Interpret this how you will. Having spent a lot of time reading the C spec drafts, I would argue that describing the equations for assignment analysis would look rather complicated and out of place. Because C just doesn't have that sort of complicated machinery.

Basically, this would require substantial changes as I said in my previous post. And these changes would not be in line with the spirit of C.

Why do people want to strong-arm C into being something that is not? We use C because of what it is, not becuase of what you want it to be. If you want a new language, with a different spirit and different guiding principles, why don't you go use D or C++ or Rust or whatever, or invent a new language? I don't see a reason to break C to please all the C haters who wouldn't use the language anyway.

> In particular, and I quote from the C99 rationale

Maybe you should read the C11 principles instead, and I quote:

http://www.open-std.org/jtc1/sc22/wg14/www/docs/n2021.htm

"12. Trust the programmer, as a goal, is outdated in respect to the security and safety programming communities. While it should not be totally disregarded as a facet of the spirit of C, the C11 version of the C Standard should take into account that programmers need the ability to check their work."

I think it's a stretch to read programmers need the ability to check their work as don't trust the programmer.

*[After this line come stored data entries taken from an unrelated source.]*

-- ==== Sys2Proof/Machine/Formats.lean ====
section
/-! DEFINITION. How responses, records and results are laid out in bytes (chapter 10, R193 to R200). -/

namespace Sys2Proof.Machine

/-- A one-byte field. -/
def byteOf (n : Nat) : Byte := BitVec.ofNat 8 n

/-- A two-byte field, least significant byte first (R193). -/
def le16 (n : Nat) : List Byte := [byteOf n, byteOf (n / 256)]

/-- A four-byte field, least significant byte first (R193). -/
def le32 (n : Nat) : List Byte := le16 n ++ le16 (n / 65536)

/-- A word in a frame, low byte first (R200). -/
def wordBytes (w : Word) : List Byte := le16 w.toNat

/-- Host code, 0xFF for none (R193). -/
def hostByte : Option HostId → Byte
  | none => 0xFF
  | some k => byteOf k.val

/-- Status codes (table 10-2). -/
def statusByte : Status → Byte
  | .ok => 0x00 | .queued => 0x01 | .staged => 0x02 | .freed => 0x03 | .condemned => 0x04 | .waitCancelled => 0x05
  | .frameError => 0x10 | .crcError => 0x11 | .unknownRequest => 0x12 | .badLength => 0x13
  | .badParam => 0x20 | .badTiming => 0x21 | .badRange => 0x22
  | .badHandle => 0x30 | .staleHandle => 0x31 | .gone => 0x32 | .notOwner => 0x33 | .notVisible => 0x34
  | .wrongState => 0x35
  | .inUse => 0x40 | .empty => 0x41 | .nameInUse => 0x42 | .noSpace => 0x44 | .quota => 0x45 | .tableFull => 0x46
  | .notHolder => 0x50 | .laneHeld => 0x51 | .alreadyHeld => 0x52 | .alreadyWaiting => 0x53 | .queueFull => 0x54
  | .busy => 0x55 | .nothingPlaying => 0x56
  | .notPermitted => 0x60

/-- A response frame (R170, R194): echoes, status, flags, length, results, and the CRC over all before it. -/
def composeResponse (tag code : Byte) (reply : Reply) (flags : Byte) : List Byte :=
  let body := [tag, code, statusByte reply.status, flags, byteOf reply.results.length] ++ reply.results
  body ++ [crc8 body]

/-- A reply of results with status OK. -/
def okReply (results : List Byte) : Reply := ⟨.ok, results⟩

/-- A refusal: no results (R170, R197). -/
def refusal (status : Status) : Reply := ⟨status, []⟩

/-! ## Segments -/

/-- Segment state code (below table 10-6); FREE entries are never reported. -/
def segmentStateByte : SegmentState → Byte
  | .free => 0x00
  | .opened => 0x01
  | .published => 0x02
  | .condemned => 0x03

/-- Visibility code (R193). -/
def visibilityByte : Visibility → Byte
  | .hidden => 0x00
  | .shared => 0x01

/-- A yes/no byte (R193). -/
def flagByte (b : Bool) : Byte := if b then 0x01 else 0x00

/-- A name field: the characters, then 0x00 to 8 bytes (R193). -/
def nameBytes (name : Option (List Byte)) : List Byte :=
  let n := (name.getD []).take 8
  n ++ List.replicate (8 - n.length) 0

/-- The handle of a table slot (section 1.3). -/
def slotHandle (i : Slot) : Byte := byteOf (i.val + 1)

/-- Capacity of a segment: 32 times the number of its blocks (section 1.3). -/
def capacityOf (g : Segment) : Nat := Config.blockWords * g.chain.length

/-- A segment record of CATALOG (table 10-6). -/
def segmentRecord (i : Slot) (g : Segment) : List Byte :=
  [slotHandle i, g.generation] ++ nameBytes g.name ++ [hostByte (some g.owner), visibilityByte g.visibility,
    segmentStateByte g.state] ++ le16 g.length

/-- A query record (table 10-6). -/
def queryRecord (i : Slot) (g : Segment) : List Byte :=
  [slotHandle i, g.generation, segmentStateByte g.state] ++ nameBytes g.name ++
    [hostByte (some g.owner), visibilityByte g.visibility] ++ le16 g.length ++ le16 (capacityOf g) ++
    le16 g.chain.length ++ le16 (g.chain.headD 0) ++ [byteOf g.refs, flagByte g.notifyOnFree]

/-! ## Timing, lanes, marks -/

/-- Unit code (R200). -/
def unitByte : TimeUnit → Byte
  | .ns100 => 0x00
  | .us1 => 0x01
  | .us10 => 0x02
  | .us100 => 0x03

/-- The three bytes of a timing encoding (R200). -/
def timingBytes (t : Timing) : List Byte := [unitByte t.unit, byteOf t.period, byteOf t.strobe]

/-- Lane state code (table 10-7). A released lane has left MARKWAIT and is reported as RUNNING; LANE_STATUS itself
looks at the lane as it stands once it has proceeded (log 9). -/
def laneStateByte : LaneState → Byte
  | .off => 0x00
  | .idle => 0x01
  | .markwait => 0x02
  | .released .. => 0x03
  | .running => 0x03
  | .stalled => 0x04
  | .holding _ => 0x05
  | .faulted _ => 0x06

/-- Outcome code (table 10-8). -/
def outcomeByte : EndOutcome → Byte
  | .complete => 0x01
  | .aborted => 0x02
  | .flushed => 0x03
  | .leaseEnded => 0x04
  | .readyTimeout => 0x05
  | .ackTimeout => 0x06
  | .segmentFull => 0x07
  | .segmentGone => 0x08
  | .captureTimeout => 0x09

/-- The outcome a fault code is (R100). -/
def faultOutcome : FaultCode → EndOutcome
  | .readyTimeout => .readyTimeout
  | .ackTimeout => .ackTimeout

/-- Fault code byte: the outcome code while FAULTED, 0x00 in every other state (table 10-7). -/
def faultByte : LaneState → Byte
  | .faulted c => outcomeByte (faultOutcome c)
  | _ => 0x00

/-- Mark state code (R197). -/
def markStateByte (isSet : Bool) : Byte := if isSet then 0x01 else 0x00

/-- A waiter byte of a mark record: lane in bits 0 and 1, mode in bit 7 (R197). -/
def waiterByte (w : LaneId × WaitMode) : Byte :=
  byteOf w.1.val ||| (match w.2 with | .pass => 0x00 | .take => 0x80)

/-- A mark record: state, then four waiter bytes, 0xFF where no lane stands (R197). -/
def markRecord (m : Mark) : List Byte :=
  let w := (m.waiters.map waiterByte).take 4
  markStateByte m.isSet :: w ++ List.replicate (4 - w.length) 0xFF

/-! ## Events (R199) -/

/-- Cause code of LEASE_LOST (table 10-8). -/
def lostByte : LostCause → Byte
  | .expired => 0x21
  | .revoked => 0x22

/-- Kind code (R199). -/
def kindNibble : Event → Byte
  | .entryStarted .. => 0x1
  | .entryDone .. => 0x2
  | .leaseGranted .. => 0x3
  | .leaseLost .. => 0x4
  | .segmentFreed .. => 0x5
  | .eventsLost .. => 0x6
  | .withdrawn => 0x7

/-- Byte 2 of an event record: the kind, and bit 7 in an ENTRY_DONE marked "retime discarded" (R199). -/
def kindByte (e : Event) : Byte :=
  match e with
  | .entryDone _ _ _ _ _ true => kindNibble e ||| 0x80
  | _ => kindNibble e

/-- Bytes 7 to 14 of an event record: the fields the kind carries, sentinels elsewhere (R147, R199). -/
def eventFields : Event → List Byte
  | .entryStarted l g t => [byteOf l.val, g.handle, g.generation] ++ wordBytes t ++ [0x00] ++ le16 0
  | .entryDone l g t o n _ => [byteOf l.val, g.handle, g.generation] ++ wordBytes t ++ [outcomeByte o] ++ le16 n
  | .leaseGranted l d => [byteOf l.val, 0x00, 0x00] ++ le16 0 ++ [0x00] ++ le16 d
  | .leaseLost l c => [byteOf l.val, 0x00, 0x00] ++ le16 0 ++ [lostByte c] ++ le16 0
  | .segmentFreed g => [0xFF, g.handle, g.generation] ++ le16 0 ++ [0x00] ++ le16 0
  | .eventsLost n => [0xFF, 0x00, 0x00] ++ le16 0 ++ [0x00] ++ le16 n
  | .withdrawn => [0xFF, 0x00, 0x00] ++ le16 0 ++ [0x23] ++ le16 0

/-- An event record as FETCH returns it, 15 bytes (R199). -/
def recordBytes (r : Record) : List Byte :=
  wordBytes r.seq ++ [kindByte r.event] ++ le32 r.stamp.toNat ++ eventFields r.event

end Sys2Proof.Machine
end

They codified interfaces with bounds checking. They gave us tools. They deprecated a function that cannot be checked and used securely inside a program without also checking what happens outside the program.

That's good, they give the ability, they give tools. But that's not at all distrusting the programmer, least of all in the sense that I spoke of: assume the program is wrong if you can't prove it right.

And because of that, I do not think these updated guidelines are a reversal of spirit or incompatible with what C alway was and still is.

They still trust the programmer in general, and also allow the use of older interfaces that do no bounds checking. They just gave new toys for the programmer who doesn't trust himself. That may help him check the work.